Prosecutors launched an investigation after receiving six complaints against the 75-year-old of rape or assault between 1995 and 2005.

The accusations are the latest of a string made against powerful men in French film and television by women who were minors or in their late teens at the time of the alleged offence. The French #MeToo movement has gained momentum in recent months after the actor Judith Godrèche accused two directors, Benoît Jacquot and Jacques Doillon, of sexual assault while she was a teenager and made a plea to the industry to examine its attitudes. Both men have denied the allegations.

In a documentary, Envoyé Special, broadcast on France 2 television on Thursday night, one women alleged Miller had raped her and another made an assault allegation. Several women had previously spoken out to Elle magazine, which broke the story, and to the investigative website Mediapart.

Charlotte described in the documentary how one day when she was 15 she was walking with her best friend past a studio where a chatshow with Miller was being recorded and they were told the producers needed people for the audience. “We thought it would be fun,” she said. “And Gérard Miller particularly focused on me and my friend, took us to his dressing room. I didn’t feel a risk, he was a public personality. And a few days later he called me and said come to my office, we’ll have lunch.”

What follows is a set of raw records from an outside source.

-- ==== Sys2Proof/Machine/Blank.lean ====
section
/-! DEFINITION. The blank start: due batches judged and applied, reference counts and grants, the palette, finishing
windows, ends of teardown, and the adoption of a plan (03, R93 to R96, R112 to R117, R166, R178, R188, R189). -/

namespace Sys2Proof.Machine

/-! ### Due batches (R56) -/

/-- The number of the next frame, as read at a blank start (R31). -/
def nextFrame (s : State) : Half := s.scan.frameCounter + 1

/-- `n` is at or after `f` in the half-range order. -/
def atOrAfter (n f : Half) : Bool := decide ((n - f).toNat < 32768)

/-- A target that the next frame number has reached; a batch without a target is due at once (R56). -/
def targetReached (n : Half) : Option Half → Bool
  | none => true
  | some f => atOrAfter n f

/-- The port's batch is CLOSED and due (R56). -/
def batchDue (s : State) (p : PortId) : Bool :=
  let b := s.commit.batches.get p
  decide (b.state = .closed) && targetReached (nextFrame s) b.target

/-! ### Fit checks (R59 to R65) -/

/-- The slot is touched by a batch of the port: an edit names it, and the port owns it (R59). -/
def touches (s : State) (p : PortId) (edits : List Edit) (l : Fin 16) : Bool :=
  (s.slot l).ownedBy p && edits.any fun e => decide (e.slot? = some l)

/-- The block is named by a Publish edit of the batch (R59). -/
def publishes (edits : List Edit) (b : Fin 64) : Bool := edits.any fun e => decide (e.block? = some b)

/-- The projected depth of a slot the port holds OWNED; none when its projection ends retired (R60). -/
def projectedDepth (s : State) (p : PortId) (edits : List Edit) (l : Fin 16) : Option (Fin 64) :=
  match s.slot l with
  | .held .owned q d =>
    if q = p then
      let j := project l d edits
      if j.retire then none else some j.desc.z
    else none
  | _ => none

/-- Another slot of the port has the same projected depth (R60). -/
def depthClash (s : State) (p : PortId) (edits : List Edit) (l : Fin 16) (z : Fin 64) : Bool :=
  (List.finRange 16).any fun m => decide (m ≠ l) && decide (projectedDepth s p edits m = some z)

/-- The combinations of fields that a format forbids (R61). -/
def formatForbids (d : Descriptor) : Bool :=
  (decide (d.format ≠ .fill) && d.source.isNone) ||
  match d.format with
  | .index4 => d.paletteBase.isNone
  | .index8 =>
    match d.paletteBase with
    | some b => decide (b.val % 16 ≠ 0)
    | none => true
  | .marker2 => decide (64 < d.width) || decide (64 < d.height)
  | _ => false

/-- The port may name the extent from the slot whose live source is given: it owns it, its grant is GRANTED, or its
grant is WITHDRAWING and the live source already names the extent (R62). -/
def mayName (p : PortId) (h : Fin 32) (e : Extent) (live : Option Source) : Bool :=
  decide (e.owner = some p) ||
  match e.grants.get p with
  | .granted => true
  | .withdrawing => decide (live.map Source.handle = some h)
  | .none => false

/-- The projected descriptor reads past the extent, or its stride is too small (R63). -/
def outOfRange (d : Descriptor) (o : Source) (e : Extent) : Bool :=
  if d.format = .fill then decide (e.size ≤ o.offset)
  else
    decide (o.stride < lineBytes d) || decide (e.size < o.offset + (d.height - 1) * o.stride + lineBytes d)

/-- A block the projected descriptor needs is not owned by the port (R64). -/
def paletteMissing (s : State) (p : PortId) (d : Descriptor) : Bool :=
  (List.finRange 64).any fun b => usesBlock d b.val && !(s.block b).ownedBy p

/-- The source checks of a slot, in order (R62, R63). -/
def sourceFailure (s : State) (p : PortId) (live d : Descriptor) : Option RejectReason :=
  match d.source with
  | none => none
  | some o =>
    match s.extent o.handle with
    | none => some .sourceGone
    | some e =>
      if !mayName p o.handle e live.source then some .notGranted
      else if outOfRange d o e then some .sourceRange
      else none

/-- The first fit check a touched slot fails, with its live and its projected descriptor, in the order of R65. -/
def slotFailure (s : State) (p : PortId) (edits : List Edit) (l : Fin 16) (live d : Descriptor) :
    Option RejectReason :=
  if depthClash s p edits l d.z then some .depthClash
  else if !inBand d.z.val (s.quotas p).band then some .outOfBand
  else if formatForbids d then some .format
  else
    match sourceFailure s p live d with
    | some r => some r
    | none => if paletteMissing s p d then some .palette else none

/-- The 1-based position of the last edit that answers to a test; 0 when none does (R65). -/
def lastIndex (q : Edit → Bool) (edits : List Edit) : Nat :=
  edits.zipIdx.foldl (fun n e => if q e.1 then e.2 + 1 else n) 0

/-- What a rejected batch reports (R65). -/
structure Rejection where
  item : RejectItem
  editIndex : Nat
  reason : RejectReason
  deriving DecidableEq, Repr

/-- The failure of one touched slot that does not end retired (R59, R65). -/
def slotRejection (s : State) (p : PortId) (edits : List Edit) (l : Fin 16) : Option Rejection :=
  if touches s p edits l then
    match (s.slot l).live? with
    | none => none
    | some live =>
      let j := project l live edits
      if j.retire then none
      else
        (slotFailure s p edits l live j.desc).map fun r =>
          { item := .slot l, editIndex := lastIndex (fun e => decide (e.slot? = some l)) edits, reason := r }
  else none

/-- The failure of one published block (R64, R65). -/
def blockRejection (s : State) (p : PortId) (edits : List Edit) (b : Fin 64) : Option Rejection :=
  if publishes edits b && !(s.block b).ownedBy p then
    some { item := .block b, editIndex := lastIndex (fun e => decide (e.block? = some b)) edits, reason := .palette }
  else none

/-- The first fit check a batch fails: the touched slots in ascending order, then the published blocks (R65). -/
def batchFailure (s : State) (p : PortId) (edits : List Edit) : Option Rejection :=
  match (List.finRange 16).findSome? (slotRejection s p edits) with
  | some r => some r
  | none => (List.finRange 64).findSome? (blockRejection s p edits)

/-! ### Applying (R66 to R70, R74) -/

/-- What a blank start does with a port's batch. -/
inductive Verdict where
  | wait
  | apply (edits : List Edit)
  | reject (r : Rejection)
  deriving DecidableEq, Repr

/-- The verdict on a port's batch, against the state as it stands at the blank start (R58). -/
def verdict (s : State) (p : PortId) : Verdict :=
  if batchDue s p then
    match batchFailure s p (s.commit.batches.get p).edits with
    | none => .apply (s.commit.batches.get p).edits
    | some r => .reject r
  else .wait

/-- The slot after a batch of its owner is applied (R66). -/
def applySlot (s : State) (p : PortId) (l : Fin 16) (d : Descriptor) (edits : List Edit) : Slot :=
  if touches s p edits l then
    let j := project l d edits
    if j.retire then .free else .held .owned p j.desc
  else .held .owned p d

/-- The teardown of the port ends at this blank start (R74, R178). -/
def teardownEnds (s : State) (p : PortId) : Bool := decide (s.sessionState p = .draining)

/-- A slot after the blank start: applied, kept, or freed with the teardown of its port (R66, R74). -/
def blankSlot (s : State) (l : Fin 16) : Slot :=
  match s.slot l with
  | .free => .free
  | .held .retiring p d => if teardownEnds s p then .free else .held .retiring p d
  | .held .owned p d =>
    match verdict s p with
    | .apply edits => applySlot s p l d edits
    | _ => .held .owned p d

/-- A port's buffer after the blank start: EMPTY once its batch is taken (R66). -/
def blankBatch (s : State) (p : PortId) : Batch :=
  match verdict s p with
  | .wait => s.commit.batches.get p
  | _ => emptyBatch

/-- The block is published by an applied batch of some port (R68). -/
def published (s : State) (b : Fin 64) : Bool :=
  allPorts.any fun p => match verdict s p with
    | .apply edits => publishes edits b
    | _ => false

/-- The event for a port's batch (R70). -/
def batchEvent (s : State) (p : PortId) : List (Origin × Msg) :=
  match verdict s p with
  | .wait => []
  | .apply edits => [(.commit, .event p (.batchApplied p (nextFrame s) edits.length))]
  | .reject r => [(.commit, .event p (.batchRejected p r.item r.editIndex r.reason))]

/-- The commit engine at the blank start. -/
def commitBlank (s : State) : Act :=
  ⟨{ s with commit := { slots := tabulate (blankSlot s), batches := PerPort.tab (blankBatch s) } },
   allPorts.flatMap (batchEvent s)⟩

/-! ### Reference counts and grants (R67, R74, R112, R113, R116, R117) -/

/-- The slot is held by the port and its live source names the extent (R67). -/
def draws (p : PortId) (h : Fin 32) (r : Slot) : Bool :=
  match r with
  | .held _ q d => decide (q = p) && decide (d.source.map Source.handle = some h)
  | .free => false

/-- The number of the port's slots whose live source names the extent (R67). -/
def drawing (slots : Vector Slot 16) (p : PortId) (h : Fin 32) : Nat := howMany fun l => draws p h slots[l]

/-- A reference count after the changes from one layer table to the next (R67, R74). -/
def recount (before after : Vector Slot 16) (p : PortId) (h : Fin 32) (count : Nat) : Nat :=
  count + drawing after p h - drawing before p h

/-- The extent manager records every change of the reference counts (R113). -/
def recordCounts (before : Vector Slot 16) (s : State) : State :=
  { s with extents :=
      { s.extents with records := tabulate fun h => (s.extent h).map fun e =>
          { e with counts := PerPort.tab fun p => recount before s.commit.slots p h (e.counts.get p) } } }

/-- The two GRANT_ENDED of a withdrawal that ends, or the one when the extent is an orphan, or none when the grantee
is its former owner (R112). -/
def withdrawalEvents (e : Extent) (h : Fin 32) (p : PortId) : List (Origin × Msg) :=
  match e.owner with
  | some o => [(.extents, .event p (.grantEnded h o)), (.extents, .event o (.grantEnded h p))]
  | none => if e.allocator = p then [] else [(.extents, .event p (.grantEnded h e.allocator))]
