-- ==== Sys2Proof/Machine/Extents.lean ====
section
/-! DEFINITION. The six extent requests (R102 to R123). -/

namespace Sys2Proof.Machine

/-! ### Alloc Extent (R103) -/

/-- The record of a new extent (R103). -/
def newExtent (p : PortId) (firstRow rows : Nat) : Extent :=
  { owner := some p, allocator := p, firstRow, rows, state := .clearing, progress := 0, lost := 0,
    grants := ⟨.none, .none, .none, .none⟩, counts := ⟨0, 0, 0, 0⟩ }

/-- Alloc Extent, with the outcomes in the order of R103. -/
def allocExtentBody (p : PortId) (payload : List Byte) (s : State) : Act :=
  match within 1 4096 (field payload 0 2) with
  | none => answer p .field [] s
  | some n =>
    if (s.quotas p).extents ≤ extentsOwned s p ∨ (s.quotas p).rows < rowsOwned s p + n then answer p .quota [] s
    else
      match lowest fun h => (s.extent h).isNone with
      | none => answer p .full [] s
      | some h =>
        match firstFit (takenRuns s) n with
        | none => answer p .noSpace [] s
        | some g =>
          answer p .ok (byteOf h.val :: encode16 g)
            ((s.setExtent h (some (newExtent p g n))).setClearList p (s.extents.clearLists.get p ++ [h]))

/-- ALLOC_EXTENT (R103); the clear engine's first write may be granted at once (R105, R129). -/
def execAllocExtent (p : PortId) (s : State) : Outcome :=
  .next (serve p (requestRow 0x18) .joinedOnly (allocExtentBody p) Act.settleAndArbitrate s)

/-! ### Requests that name an extent (R102) -/

/-- The refusals common to the owner's requests, then the request's own rule (R102). -/
def onOwnExtent (p : PortId) (payload : List Byte) (s : State) (body : Fin 32 → Extent → Act) : Act :=
  match below 32 (fieldByte payload 0) with
  | none => answer p .field [] s
  | some h =>
    match s.extent h with
    | none => answer p .noObject [] s
    | some e => if e.owner = some p then body h e else answer p .notOwner [] s

/-- Free Extent (R107, R108). -/
def freeExtentBody (p : PortId) (payload : List Byte) (s : State) : Act :=
  onOwnExtent p payload s fun h e =>
    if e.unreferenced then (answer p .ok [] s).andThen (releaseExtent h) else answer p .inUse [] s

/-- FREE_EXTENT (R107). -/
def execFreeExtent (p : PortId) (s : State) : Outcome :=
  .next (serve p (requestRow 0x19) .joinedOnly (freeExtentBody p) Act.settleAndArbitrate s)

/-- The target port of a Grant or Revoke is read with the handle: either out of range is answered FIELD before the
extent is looked at (R102, step 2). -/
def onOwnExtentAndPort (p : PortId) (payload : List Byte) (s : State) (body : Fin 32 → Extent → PortId → Act) : Act :=
  match decodePort (fieldByte payload 1) with
  | none => answer p .field [] s
  | some q => onOwnExtent p payload s fun h e => body h e q

/-- Grant (R110). -/
def grantBody (p : PortId) (payload : List Byte) (s : State) : Act :=
  onOwnExtentAndPort p payload s fun h _ q =>
    if q = p ∨ s.sessionState q ≠ .joined then answer p .field [] s
    else answer p .ok [] (setGrant h q .granted s)

/-- GRANT (R110). -/
def execGrant (p : PortId) (s : State) : Outcome :=
  .next (serve p (requestRow 0x1A) .joinedOnly (grantBody p) Act.settle s)

/-- Revoke (R111). -/
def revokeBody (p : PortId) (payload : List Byte) (s : State) : Act :=
  onOwnExtentAndPort p payload s fun h _ q =>
    if q = p then answer p .field [] s else (answer p .ok [] s).andThen (revokeGrant h p q)

/-- REVOKE (R111). -/
def execRevoke (p : PortId) (s : State) : Outcome :=
  .next (serve p (requestRow 0x1B) .joinedOnly (revokeBody p) Act.settleAndArbitrate s)

/-- Mend (R121). -/
def mendBody (p : PortId) (payload : List Byte) (s : State) : Act :=
  onOwnExtent p payload s fun h e =>
    match e.state with
    | .clearing => answer p .busy [] s
    | .ready => answer p .ok [] s
    | .damaged => answer p .ok [] (s.setExtent h (some { e with state := .ready, lost := 0 }))

/-- MEND (R121). -/
def execMend (p : PortId) (s : State) : Outcome :=
  .next (serve p (requestRow 0x1C) .joinedOnly (mendBody p) Act.settle s)

/-! ### Get Extent (R123) -/

/-- The port may read the extent: its owner, or the holder of a GRANTED or WITHDRAWING grant (R109, R123). -/
def mayRead (e : Extent) (p : PortId) : Bool := decide (e.owner = some p) || decide (e.grants.get p ≠ .none)

/-- The grant state of each port; the owner's own entry reads NONE (11.2). -/
def grantBytes (e : Extent) : List Byte :=
  allPorts.map fun p => if e.owner = some p then 0 else grantCode (e.grants.get p)

/-- The payload of a Get Extent response, 17 bytes. -/
def extentPayload (e : Extent) : List Byte :=
  [encodeOwner e.owner] ++ encode16 e.firstRow ++ encode16 e.rows ++ [extentStateCode e.state] ++
    encode16 e.progress ++ [byteOf e.lost] ++ grantBytes e ++ allPorts.map fun p => byteOf (e.counts.get p)

/-- Get Extent (R123). -/
def getExtentBody (p : PortId) (payload : List Byte) (s : State) : Act :=
  match below 32 (fieldByte payload 0) with
  | none => answer p .field [] s
  | some h =>
    match s.extent h with
    | none => answer p .noObject [] s
    | some e => if mayRead e p then answer p .ok (extentPayload e) s else answer p .notGranted [] s

/-- GET_EXTENT (R123). -/
def execGetExtent (p : PortId) (s : State) : Outcome :=
  .next (serve p (requestRow 0x1D) .joinedOnly (getExtentBody p) Act.settle s)

end Sys2Proof.Machine
end

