-- ==== Sys2Proof/Machine/Core.lean ====
section
/-! DEFINITION. The machine as the host takes it. -/

def Sys2Proof.core : Host.Core :=
  { State := Sys2Proof.Machine.State, Fault := Sys2Proof.Machine.Fault, Refusal := Sys2Proof.Machine.Refusal,
    step := Sys2Proof.Machine.step, reset := Sys2Proof.Machine.State.reset }
end

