/-- A line start at which fetches are late: each slot with an access of its fetch not completed enters the underrun set;
the first time in the frame UNDERRUN goes to the slot's owner, with the frame number, slots in ascending order (log 6);
every RUNNING window that the drawn columns of such a slot meet on the line is tainted, every time.
That the line start is taken at any pixel time of the line before is the model's choice (log 23). -/
def Obligations.UnderrunIsReportedAndTaints : Prop :=
  ∀ s : State, ready s = true → s.scan.phase = .active → s.scan.lineNo + 1 < s.scan.timing.height →
    let fails := late s.scan.fetch
    ∃ t, exec .lineStart s = .next t ∧
      (∀ l : Fin 16, fails l = true ↔ ∃ f ∈ s.scan.fetch, f.slot = l ∧ ∀ bytes, f.part.status ≠ .done bytes) ∧
      (∀ l : Fin 16, t.scan.underruns[l] = (s.scan.underruns[l] || fails l)) ∧
      (∀ p, t.ports.get p = takeUnderruns s p s.scan.frameCounter fun l => fails l && !s.scan.underruns[l]) ∧
      (∀ n w, s.window n = some w → ∃ w', t.window n = some w' ∧ w'.taint =
        (w.taint || decide (w.state = .running) && underrunMeets s (s.scan.lineNo + 1) fails w.settings))

/-- FRAME_START at the end of the BLANK phase: the frame counter rises by one, the timing and output of the plan in
force govern, frame fallback marks are set for the slots of source formats whose extent is CLEARING or DAMAGED, ARMED
windows run, every RUNNING window starts afresh with the taint of the coming frame and of a DARK frame, and the lease
counters and the frames remaining of a vote run down. Line 0 is taken as any other: the accesses of marked slots are
withdrawn and no underrun; a slot not marked whose fetch is late is the first of the new underrun set, is reported with
the new frame number and taints; the line is composed with both in fallback, and line 1's fetch is drawn up.
That line 0 is composed whole and fed to the windows at the frame start (log 18), and that one owner's UNDERRUN events
come in ascending slot order (log 6), is the model's choice.
An expiry or a time-out is a command of its own (log 4), so that what it sends arrives behind the UNDERRUN events of line
0 is the model's choice (log 35); that the frame start is taken at any pixel time of the last
blank line is the model's choice (log 23). -/
def Obligations.FrameStartBeginsTheFrame : Prop :=
  ∀ s : State, ready s = true → s.scan.phase = .blank → s.scan.lineNo + 1 = s.scan.timing.vblank →
    ∃ u, exec .frameStart s = .next (arbitrate u) ∧
      let timing := s.session.plan.timing
      let fails := fun l : Fin 16 => late s.scan.fetch l && !u.scan.marks[l]
      let pixels := composeLine s.palette s.session.plan.background
        (lineLayers s.scan.records (s.scan.fetch.filter fun f => !u.scan.marks[f.slot])
          fun l => u.scan.marks[l] || fails l) timing.width
      (∀ l : Fin 16, u.scan.marks[l] = true ↔ ∃ state p d o e, s.slot l = .held state p d ∧ d.source = some o ∧
        d.format ≠ .fill ∧ s.extent o.handle = some e ∧ e.state ≠ .ready) ∧
      (∀ l : Fin 16, u.scan.underruns[l] = fails l) ∧
      (∀ p, u.ports.get p = takeUnderruns s p (s.scan.frameCounter + 1) fails) ∧
      (1 < timing.height → recordsOf s timing.width 1 u.scan.records ∧
        u.scan.fetch = fetchList s u.scan.records u.scan.marks) ∧
      (timing.height = 1 → u.scan.fetch = []) ∧
      (∀ n, (s.window n = none → u.window n = none) ∧
        ∀ w, s.window n = some w →
          (w.state = .armed ∨ w.state = .running → u.window n = some { w with
            state := .running, nextTaint := false
            taint := w.nextTaint || decide (s.session.plan.output = .dark) || underrunMeets s 0 fails w.settings
            register := if w.settings.y = 0 ∧ 0 < w.settings.h then signLine w.settings pixels 0xFFFFFF
              else 0xFFFFFF }) ∧
          (w.state = .idle ∨ w.state = .halted → u.window n = some { w with nextTaint := false })) ∧
      (∀ p, u.session.records.get p =
        let record := s.session.records.get p
        if record.state = .joined ∧ record.lease ≠ 0 then { record with counter := record.counter - 1 }
        else record) ∧
      u = { s with
        scan := { u.scan with
          timing, phase := .active, lineNo := 0, pixelTime := 0, frameCounter := s.scan.frameCounter + 1
          output := s.session.plan.output, line := pixels }
        check := { windows := u.check.windows, moved := false }
        session := { s.session with
          records := u.session.records
          planState := match s.session.planState with
            | .voting q => .voting { q with remaining := q.remaining - 1 }
            | q => q }
        banks := banksAfterLine s, ports := u.ports, arrivals := s.arrivals.tail }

Once there, she said, he gave her a drink and she blacked out. She said she did not know how long she blacked out for but when she regained awareness “I was on my stomach and Gérard Miller was standing over me … my trousers were around my ankles.” She said when someone rang the doorbell she managed to dress and get to the door to leave. Prosecutors are investigating her allegations.

Another woman, Mathilde, said she was 19 when she went with a friend to be in the studio audience of a TV show and asked Miller for an autograph for her father. Miller, then in his 50s, invited her to see a show he was producing. She said he offered to show her how hypnosis worked. “It was as a trap closed around me,” she said in the documentary, and she has made a police complaint of rape.

Miller denies all of the allegations.

Writers from Elle magazine have said women first came forward to them after Miller appeared on a chatshow in January to discuss accusations of rape and sexual assault against the actor Gérard Depardieu, who denies those allegations.

Miller told the chatshow that #MeToo had been revolutionary and how proud he felt that French women were speaking out.

Upon seeing Miller praising #MeToo, the first woman came forward to Elle magazine, saying Miller had attempted to hypnotise and sexually assault her. In total, about 50 women contacted Elle magazine and Mediapart to describe what one called “a well-oiled predatory system” under which he targeted teenage girls and young women. Some of those women alleged he had assaulted or raped them.

In a written response to France 2 on Thursday night, Miller denied the allegations. “I have always assured myself of the consent of women that I spent time with, and I refute in the most categorical way any allegation of sexual assault, and particularly any allegation of rape,” he said.

“I have never practised hypnosis, neither in my office with patients nor more generally at home. Never. It was always simple conversations and playful moments of recreation. Those who accepted were absolutely not hypnotised and stayed perfectly conscious, able to interrupt the game at any instant.”

On allegations by some women that they blacked out, Miller said in the statement: “No one has ever found themselves in my home incapable of reacting, not after drinking anything, or in any other circumstance.”

He added: “I would never have imagined that meeting me at one moment or another of their life would have given women such negative memories and that their memories and mine could differ to this extent.”